*** Dataset content
-- ==== Sys2Proof/Decode.lean ====
section
/-!
DEFINITION. Command words: the fields (R81, R82), the opcode map (R84), the decoder, total on words and on bytes
(R87), and the encoder written from the same map (R84, R88).
-/

namespace Sys2Proof

/-- `OP = w[15:12]` (R81). -/
def Word.opField (w : Word) : BitVec 4 := w.extractLsb' 12 4

/-- `LEN = w[11:9]` (R81). -/
def Word.lenField (w : Word) : BitVec 3 := w.extractLsb' 9 3

/-- `SLOT = w[8:6]` (R81). -/
def Word.slotField (w : Word) : Slot := w.extractLsb' 6 3

/-- `PAT = w[5:0]` (R81). -/
def Word.patField (w : Word) : Pattern := w.extractLsb' 0 6

/-- `WSEL = w[1:0]` (R81). -/
def Word.wselField (w : Word) : BitVec 2 := w.extractLsb' 0 2

/-- The command a reserved word is: which of the four reserved rows of the opcode map it lies in (R84). Called on
words that no assigned opcode takes. -/
def decodeReserved (w : Word) : Instr :=
  if w.opField = 0x4#4 then .illegalWait w
  else if w.opField = 0x5#4 then .illegalOp5 w
  else if w.opField = 0x6#4 ∨ w.opField = 0x7#4 then .illegalOp67 w
  else .illegalOp8F w

/-- The decoder, total over all 16-bit words (R87). -/
def decode (w : Word) : Instr :=
  if w.opField = 0x0#4 then .nop
  else if w.opField = 0x1#4 then .sweep
  else if w.opField = 0x2#4 then .addr w.slotField
  else if w.opField = 0x3#4 then .play w.lenField w.slotField w.patField
  else if w.opField = 0x4#4 ∧ w.wselField = 0#2 then .waitSettle
  else if w.opField = 0x4#4 ∧ w.wselField = 1#2 then .waitChar
  else decodeReserved w

/-- Why bytes are no command. -/
inductive DecodeError where
  /-- Fewer than the two bytes of a command word are there (R80: one length). -/
  | truncated
deriving DecidableEq, Repr

/-- Two byte lanes as one word: bits 7:0 at the lower address (R63). -/
def wordOfBytes (lo hi : Byte) : Word := hi ++ lo

/-- The byte lanes of a word, lower address first (R63). -/
def bytesOfWord (w : Word) : List Byte := [w.extractLsb' 0 8, w.extractLsb' 8 8]

/-- The decoder on bytes, total: a command and the bytes after it, or the name of what is wrong (R63, R80, R87). -/
def decodeBytes : List Byte → Except DecodeError (Instr × List Byte)
  | lo :: hi :: rest => .ok (decode (wordOfBytes lo hi), rest)
  | _ => .error .truncated

/-- The word of a command; ignored bits are written as 0 (R84, R85, R88). A reserved command is its own word. -/
def encode : Instr → Word
  | .nop => 0x0000#16
  | .sweep => 0x1000#16
  | .addr slot => 0x2#4 ++ 0#3 ++ slot ++ 0#6
  | .play len slot pat => 0x3#4 ++ len ++ slot ++ pat
  | .waitSettle => 0x4000#16
  | .waitChar => 0x4001#16
  | .illegalWait w => w
  | .illegalOp5 w => w
  | .illegalOp67 w => w
  | .illegalOp8F w => w

/-- One row of the opcode map (R84). -/
structure OpcodeRow where
  mnemonic : String
  fixed : Word
  mask : Word
deriving DecidableEq, Repr

/-- The row of the opcode map a command belongs to (R84). -/
def Instr.row : Instr → OpcodeRow
  | .nop => ⟨"NOP", 0x0000#16, 0xF000#16⟩
  | .sweep => ⟨"SWEEP", 0x1000#16, 0xF000#16⟩
  | .addr _ => ⟨"ADDR", 0x2000#16, 0xF000#16⟩
  | .play _ _ _ => ⟨"PLAY", 0x3000#16, 0xF000#16⟩
  | .waitSettle => ⟨"WAIT_SETTLE", 0x4000#16, 0xF003#16⟩
  | .waitChar => ⟨"WAIT_CHAR", 0x4001#16, 0xF003#16⟩
  | .illegalWait _ => ⟨"ILLEGAL__WAIT_WSEL_2_3", 0x4002#16, 0xF002#16⟩
  | .illegalOp5 _ => ⟨"ILLEGAL__OP_0x5", 0x5000#16, 0xF000#16⟩
  | .illegalOp67 _ => ⟨"ILLEGAL__OP_0x6-0x7", 0x6000#16, 0xE000#16⟩
  | .illegalOp8F _ => ⟨"ILLEGAL__OP_0x8-0xF", 0x8000#16, 0x8000#16⟩

/-- The opcode map, in the order of R84. -/
def opcodeTable : List OpcodeRow :=
  [ Instr.nop.row, Instr.sweep.row, (Instr.addr 0#3).row, (Instr.play 0#3 0#3 0#6).row,
    Instr.waitSettle.row, Instr.waitChar.row, (Instr.illegalWait 0#16).row, (Instr.illegalOp5 0#16).row,
    (Instr.illegalOp67 0#16).row, (Instr.illegalOp8F 0#16).row ]

/-- A word lies in a row when `(w AND mask) = match` (R84). -/
def OpcodeRow.matches (r : OpcodeRow) (w : Word) : Bool := Word.inRow r.mask r.fixed w

/-- What the decoder reads from an instruction of `nbits` bits `w`, numbered as the opcode table numbers them: laid
out in byte lanes (R63), bits above `nbits` zero, and decoded. A command is one word (R80), so more than 16 bits
are no command. -/
def decodeTableWord (nbits w : Nat) : Option Instr :=
  if nbits ≤ 16 then
    match decodeBytes (bytesOfWord (BitVec.ofNat 16 (w % 2 ^ nbits))) with
    | .ok (i, []) => some i
    | _ => none
  else none

end Sys2Proof
end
******
[Try it]
Pick out the lines above containing the word "nbits", then copy them.

[Response to this task]
/-- What the decoder reads from an instruction of `nbits` bits `w`, numbered as the opcode table numbers them: laid
out in byte lanes (R63), bits above `nbits` zero, and decoded. A command is one word (R80), so more than 16 bits
def decodeTableWord (nbits w : Nat) : Option Instr :=
  if nbits ≤ 16 then
    match decodeBytes (bytesOfWord (BitVec.ofNat 16 (w % 2 ^ nbits))) with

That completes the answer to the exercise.